Exercise details —
Range to output from the entries below: the line containing "c, _, _ => StoreOnly.refl c" through the line containing "structure UnitsOnly (a b : Core) : Prop where". Set it down exactly, ends included, nothing else.

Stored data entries
---

-- ==== Sys2Proof/Laws/Issue.lean ====
section
/-! SUPPORT. What an operation that issues does (`State.complete`): it takes its effect whole, or it waits and only a stall counter moves. -/

namespace Sys2Proof.Machine

open Sys2Proof

/-! ### Writes change the store alone -/

/-- Two cores that differ in scratchpad, draft lines and stored types alone. -/
def StoreOnly (a b : Core) : Prop := b = { a with spad := b.spad, drafts := b.drafts, stored := b.stored }

theorem StoreOnly.refl (a : Core) : StoreOnly a a := rfl

theorem StoreOnly.trans {a b c : Core} (h : StoreOnly a b) (k : StoreOnly b c) : StoreOnly a c := by
  unfold StoreOnly at *
  rw [k, h]

theorem foldl_storeOnly {β : Type} {f : Core → β → Core} (h : ∀ c x, StoreOnly c (f c x)) :
    ∀ (l : List β) (c : Core), StoreOnly c (l.foldl f c)
  | [], c => StoreOnly.refl c
  | x :: l, c => (h c x).trans (foldl_storeOnly h l (f c x))

theorem putByte_storeOnly (c : Core) (d : Option Nat) (a : Nat) (b : Byte) : StoreOnly c (c.putByte d a b) := by
  cases d <;> rfl

theorem putNat_storeOnly (d : Option Nat) : ∀ (k : Nat) (c : Core) (a v : Nat), StoreOnly c (c.putNat d a v k)
  | 0, c, _, _ => StoreOnly.refl c
  | k + 1, c, a, v => (putByte_storeOnly c d a _).trans (putNat_storeOnly d k _ (a + 1) (v / 256))

theorem putWr_storeOnly (c : Core) (d : Option Nat) (view : List Nat) (w : Wr) : StoreOnly c (c.putWr d view w) := by
  unfold Core.putWr
  split
  · exact putByte_storeOnly ..
  · exact putNat_storeOnly ..

theorem putType_storeOnly (c : Core) (d : Option Nat) (st : Option SType) (w : Nat) : StoreOnly c (c.putType d st w) := by
  cases d <;> rfl

theorem putAll_storeOnly (c : Core) (d : Option Nat) (view : List Nat) (st : Option SType) (ws : List Wr) :
    StoreOnly c (c.putAll d view st ws) :=
  (foldl_storeOnly (fun c w => putWr_storeOnly c d view w) ws c).trans
    (foldl_storeOnly (fun c w => putType_storeOnly c d st w) _ _)

/-! ### Units -/

/-- Two cores that differ in the unfinished operations of their units alone. -/
structure UnitsOnly (a b : Core) : Prop where
  eq : b = { a with engines := b.engines, rowUnit := b.rowUnit, vecUnit := b.vecUnit, attn := b.attn }
  engines : ∀ k, (tget {} b.engines k).acc = (tget {} a.engines k).acc ∧ (tget {} b.engines k).live = (tget {} a.engines k).live
  kept : ∀ u x, x ∈ a.unfinOf u → x ∈ b.unfinOf u

theorem UnitsOnly.refl (a : Core) : UnitsOnly a a := ⟨rfl, fun _ => ⟨rfl, rfl⟩, fun _ _ h => h⟩

theorem UnitsOnly.trans {a b c : Core} (h : UnitsOnly a b) (k : UnitsOnly b c) : UnitsOnly a c :=
  ⟨by rw [k.eq, h.eq], fun x => ⟨(k.engines x).1.trans (h.engines x).1, (k.engines x).2.trans (h.engines x).2⟩,
    fun u x hx => k.kept u x (h.kept u x hx)⟩

theorem unfinOf_append {a b : Core} {u : Nat} {y : Unfin} (h : y ∈ a.unfinOf u) (he : b.engines = a.engines) (hr : ∀ y, y ∈ a.rowUnit → y ∈ b.rowUnit)
    (hv : ∀ y, y ∈ a.vecUnit → y ∈ b.vecUnit) (hn : ∀ y, y ∈ a.attn → y ∈ b.attn) : y ∈ b.unfinOf u := by
  unfold Core.unfinOf at *
  rw [he]
  by_cases h1 : u < 8
  · simpa [h1] using h
  · by_cases h2 : u = 8
    · subst h2; simpa using hr y (by simpa using h)
    · by_cases h3 : u = 9
      · subst h3; simpa using hv y (by simpa using h)
      · simp only [h1, h2, h3, if_false] at h ⊢; exact hn y h

theorem addUnfin_units (core : Core) (u : Unfin) (x : Nat × Nat) : UnitsOnly core (core.addUnfin u x) := by
  unfold Core.addUnfin
  split
  · rename_i h
    refine ⟨rfl, fun k => ?_, fun w y hy => ?_⟩
    · by_cases hk : k = x.1
      · subst hk; simp [tmod, tget_tset_self]
      · simp [tmod, tget_tset_ne _ _ _ _ _ hk]
    · unfold Core.unfinOf at *
      by_cases hw : w < 8
      · simp only [hw, if_true] at *
        by_cases hk : w = x.1
        · subst hk; simp [tmod, tget_tset_self, hy]
        · simpa [tmod, tget_tset_ne _ _ _ _ _ hk] using hy
      · simpa [hw] using hy
  · split
    · refine ⟨rfl, fun k => ⟨rfl, rfl⟩, fun w y hy => ?_⟩
      exact unfinOf_append (a := core) (u := w) (y := y) hy (by rfl) (fun _ h => by simp [h]) (fun _ h => by simp [h]) (fun _ h => by simp [h])
    · split
      · refine ⟨rfl, fun k => ⟨rfl, rfl⟩, fun w y hy => ?_⟩
        exact unfinOf_append (a := core) (u := w) (y := y) hy (by rfl) (fun _ h => by simp [h]) (fun _ h => by simp [h]) (fun _ h => by simp [h])
      · refine ⟨rfl, fun k => ⟨rfl, rfl⟩, fun w y hy => ?_⟩
        exact unfinOf_append (a := core) (u := w) (y := y) hy (by rfl) (fun _ h => by simp [h]) (fun _ h => by simp [h]) (fun _ h => by simp [h])

/-- A unit put to work holds the operation. -/
theorem addUnfin_holds (core : Core) (u : Unfin) (x : Nat × Nat) :
    ∃ v ∈ (core.addUnfin u x).unfinOf x.1, v.stream = u.stream ∧ v.task = u.task := by
  unfold Core.addUnfin Core.unfinOf
  by_cases h : x.1 < 8
  · exact ⟨{ u with blocks := x.2 }, by simp [h, tmod, tget_tset_self], rfl, rfl⟩
  · by_cases h8 : x.1 = 8
    · exact ⟨u, by simp [h8], rfl, rfl⟩
    · by_cases h9 : x.1 = 9
      · exact ⟨u, by simp [h9], rfl, rfl⟩
      · exact ⟨u, by simp [h, h8, h9], rfl, rfl⟩

theorem addUnfins (u : Unfin) : ∀ (l : List (Nat × Nat)) (core : Core),
    UnitsOnly core (l.foldl (fun c x => c.addUnfin u x) core)
      ∧ ∀ x ∈ l, ∃ v ∈ (l.foldl (fun c x => c.addUnfin u x) core).unfinOf x.1, v.stream = u.stream ∧ v.task = u.task
  | [], core => ⟨UnitsOnly.refl core, fun _ h => absurd h (List.not_mem_nil)⟩
  | y :: l, core => by
    have ih := addUnfins u l (core.addUnfin u y)
    refine ⟨(addUnfin_units core u y).trans ih.1, fun x hx => ?_⟩
    rcases List.mem_cons.mp hx with rfl | hx
    · obtain ⟨v, hv, e⟩ := addUnfin_holds core u x
      exact ⟨v, ih.1.kept _ _ hv, e⟩
    · exact ih.2 x hx

/-! ### Sequencers -/

@[simp] theorem Core.setSeq_seq (core : Core) (q : Stream) (x : Seq) : (core.setSeq q x).seq q = x := by cases q <;> rfl

theorem Core.setSeq_unfinOf (core : Core) (q : Stream) (x : Seq) (u : Nat) : (core.setSeq q x).unfinOf u = core.unfinOf u := by
  cases q <;> rfl

/-! ### An operation that issues -/

/-- Everything that `issueOf` says of the operation it answers. -/
theorem issueOf_some {s : State} {c : Nat} {q : Stream} {op : Nat} {i : Issue} (h : issueOf s c q op = some i) :
    i.c = c ∧ i.q = q ∧ i.core = s.core c ∧ i.p = s.partOfCore c ∧ i.part = s.part (s.partOfCore c) ∧ i.slot = s.slot
      ∧ ((s.core c).seq q).running = some i.task ∧ opcode i.n = op ∧ i.n = ((s.core c).seq q).instr i.task.pc
      ∧ (s.core c).runs = true ∧ (s.part (s.partOfCore c)).sect = .open := by
  unfold issueOf at h
  dsimp only at h
  split at h
  · cases h
  · rename_i task ht
    split at h
    · rename_i hc
      simp only [Bool.and_eq_true, beq_iff_eq] at hc
      cases h
      exact ⟨rfl, rfl, rfl, rfl, rfl, rfl, ht, hc.2, rfl, hc.1.1, hc.1.2⟩
    · cases h

/-- An operation admitted keeps its task but for what it has mapped and reserved (R79). -/
theorem admitLines_task {core : Core} {task k : Task} {ls : List Nat} (h : core.admitLines task ls = some k) :
    k = { task with mapped := k.mapped, reserved := k.reserved } := by
  unfold Core.admitLines at h
  split at h
  · split at h
    · cases h
    · dsimp only at h
      split at h
      · cases h; rfl
      · split at h
        · cases h; rfl
        · cases h
  · split at h
    · cases h
    · cases h; rfl

/-- Two cores that differ in the accesses that wait for banks, in idle cycles and in the number of operations issued alone. -/
theorem requestAll_eq (port : Bool) (units : List Nat) (ranges : List (Nat × Nat)) (core : Core) :
    ∃ b, core.requestAll port units ranges = { core with bankReqs := b } := by
  have hreq : ∀ (k : Core) (o : Nat) (ls : List Nat), ∃ b, k.request o ls = { k with bankReqs := b } := by
    intro k o ls
    unfold Core.request
    split
    · exact ⟨k.bankReqs, rfl⟩
    · exact ⟨_, rfl⟩
  have hfold : ∀ {β : Type} (f : Core → β → Core), (∀ k x, ∃ b, f k x = { k with bankReqs := b }) →
      ∀ (l : List β) (k : Core), ∃ b, l.foldl f k = { k with bankReqs := b } := by
    intro β f hf l
    induction l with
    | nil => exact fun k => ⟨k.bankReqs, rfl⟩
    | cons x l ih =>
      intro k
      obtain ⟨b, hb⟩ := hf k x
      obtain ⟨b', hb'⟩ := ih (f k x)
      exact ⟨b', by rw [List.foldl_cons, hb', hb]⟩
  unfold Core.requestAll
  refine hfold _ (fun k r => ?_) ranges core
  unfold Core.requestRange
  exact hfold _ (fun k o => hreq k _ _) _ k

/-- What an operation that lands leaves of its core (`Issue.landedCore`). -/
structure LandedCore (c : Core) (i : Issue) (e : Eff) (k : Task) : Prop where
  store : c.spad = (e.core.putAll i.draft i.view e.stype e.writes).spad ∧ c.drafts = (e.core.putAll i.draft i.view e.stype e.writes).drafts
    ∧ c.stored = (e.core.putAll i.draft i.view e.stype e.writes).stored
  task : (c.seq i.q).running = some { k with pc := i.task.pc + 1, flags := addFlags i.task.flags e.flags }
  units : ∀ x ∈ e.units, ∃ u ∈ c.unfinOf x.1, u.stream = i.q ∧ u.task = i.task.tag
  acc : ∀ n, (tget {} c.engines n).acc = (tget {} e.core.engines n).acc ∧ (tget {} c.engines n).live = (tget {} e.core.engines n).live
  taps : c.taps = e.core.taps ∧ c.tapDrafts = e.core.tapDrafts
  tokens : c.queues = e.core.queues ∧ c.credits = e.core.credits ∧ c.outToks = e.core.outToks

theorem landedCore_of (i : Issue) (e : Eff) (k : Task) : LandedCore (i.landedCore e k) i e k := by
  unfold Issue.landedCore
  dsimp only
  generalize hu : ({ stream := i.q, task := i.task.tag, id := i.core.issued, mask := (e.units.map Prod.fst).filter fun x => decide (x < 8),
                     port := e.port, base := e.base, reads := e.reads, writes := e.written } : Unfin) = u
  have hs := putAll_storeOnly e.core i.draft i.view e.stype e.writes
  obtain ⟨ha, hb⟩ := addUnfins u e.units (e.core.putAll i.draft i.view e.stype e.writes)
  generalize h1 : e.core.putAll i.draft i.view e.stype e.writes = c1 at *
  generalize h2 : e.units.foldl (fun c x => c.addUnfin u x) c1 = c2 at *
  have hn : u.stream = i.q ∧ u.task = i.task.tag := by subst hu; exact ⟨rfl, rfl⟩
  obtain ⟨b, hreq⟩ := requestAll_eq e.port (e.units.map Prod.fst) (e.reads ++ e.written)
    (c2.setSeq i.q { c2.seq i.q with running := some { k with pc := i.task.pc + 1, flags := addFlags i.task.flags e.flags }, issuedAt := cycleOf i.slot })
  rw [hreq]
  have e2 : c2.spad = c1.spad ∧ c2.drafts = c1.drafts ∧ c2.stored = c1.stored ∧ c2.taps = c1.taps
      ∧ c2.tapDrafts = c1.tapDrafts ∧ c2.queues = c1.queues ∧ c2.credits = c1.credits ∧ c2.outToks = c1.outToks := by
    rw [ha.eq]; exact ⟨rfl, rfl, rfl, rfl, rfl, rfl, rfl, rfl⟩
  have e1 : c1.taps = e.core.taps ∧ c1.tapDrafts = e.core.tapDrafts ∧ c1.queues = e.core.queues ∧ c1.credits = e.core.credits
      ∧ c1.outToks = e.core.outToks ∧ c1.engines = e.core.engines := by
    rw [show c1 = { e.core with spad := c1.spad, drafts := c1.drafts, stored := c1.stored } from hs]
    exact ⟨rfl, rfl, rfl, rfl, rfl, rfl⟩
  obtain ⟨b1, b2, b3, b5, b6, b7, b8, b9⟩ := e2
  obtain ⟨d1, d2, d3, d4, d5, d6⟩ := e1
  have hw : ∀ x ∈ e.units, ∃ v ∈ c2.unfinOf x.1, v.stream = i.q ∧ v.task = i.task.tag := fun x hx => by
    obtain ⟨v, hv, e1, e2⟩ := hb x hx
    exact ⟨v, hv, e1.trans hn.1, e2.trans hn.2⟩
  have hacc := fun n => d6 ▸ ha.engines n
  cases hq : i.q <;> simp only [hq] at hw ⊢
  all_goals exact
    { store := by rw [h1]; exact ⟨b1, b2, b3⟩
      task := by rw [hq]; rfl
      units := fun x hx => by rw [hq]; exact hw x hx
      acc := hacc
      taps := ⟨b5.trans d1, b6.trans d2⟩
      tokens := ⟨b7.trans d3, b8.trans d4, b9.trans d5⟩ }

/-! ### A work area left open (R170) -/

theorem putNat_none_only : ∀ (k : Nat) (a v : Nat) (c : Core), c.putNat none a v k = { c with spad := (c.putNat none a v k).spad }
  | 0, _, _, _ => rfl
  | k + 1, a, v, c => putNat_none_only k (a + 1) (v / 256) (c.putByte none a (BitVec.ofNat 8 v))

theorem putNat_none_spad : ∀ (k : Nat) (a v : Nat) (c d : Core), c.spad = d.spad → (c.putNat none a v k).spad = (d.putNat none a v k).spad
  | 0, _, _, _, _, h => h
  | k + 1, a, v, c, d, h => putNat_none_spad k (a + 1) (v / 256) (c.putByte none a (BitVec.ofNat 8 v)) (d.putByte none a (BitVec.ofNat 8 v)) (by
      show tset 0 c.spad a _ = tset 0 d.spad a _
      rw [h])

---

Result of this exercise —
  | 0, c, _, _ => StoreOnly.refl c
  | k + 1, c, a, v => (putByte_storeOnly c d a _).trans (putNat_storeOnly d k _ (a + 1) (v / 256))

theorem putWr_storeOnly (c : Core) (d : Option Nat) (view : List Nat) (w : Wr) : StoreOnly c (c.putWr d view w) := by
  unfold Core.putWr
  split
  · exact putByte_storeOnly ..
  · exact putNat_storeOnly ..

theorem putType_storeOnly (c : Core) (d : Option Nat) (st : Option SType) (w : Nat) : StoreOnly c (c.putType d st w) := by
  cases d <;> rfl

theorem putAll_storeOnly (c : Core) (d : Option Nat) (view : List Nat) (st : Option SType) (ws : List Wr) :
    StoreOnly c (c.putAll d view st ws) :=
  (foldl_storeOnly (fun c w => putWr_storeOnly c d view w) ws c).trans
    (foldl_storeOnly (fun c w => putType_storeOnly c d st w) _ _)

/-! ### Units -/

/-- Two cores that differ in the unfinished operations of their units alone. -/
structure UnitsOnly (a b : Core) : Prop where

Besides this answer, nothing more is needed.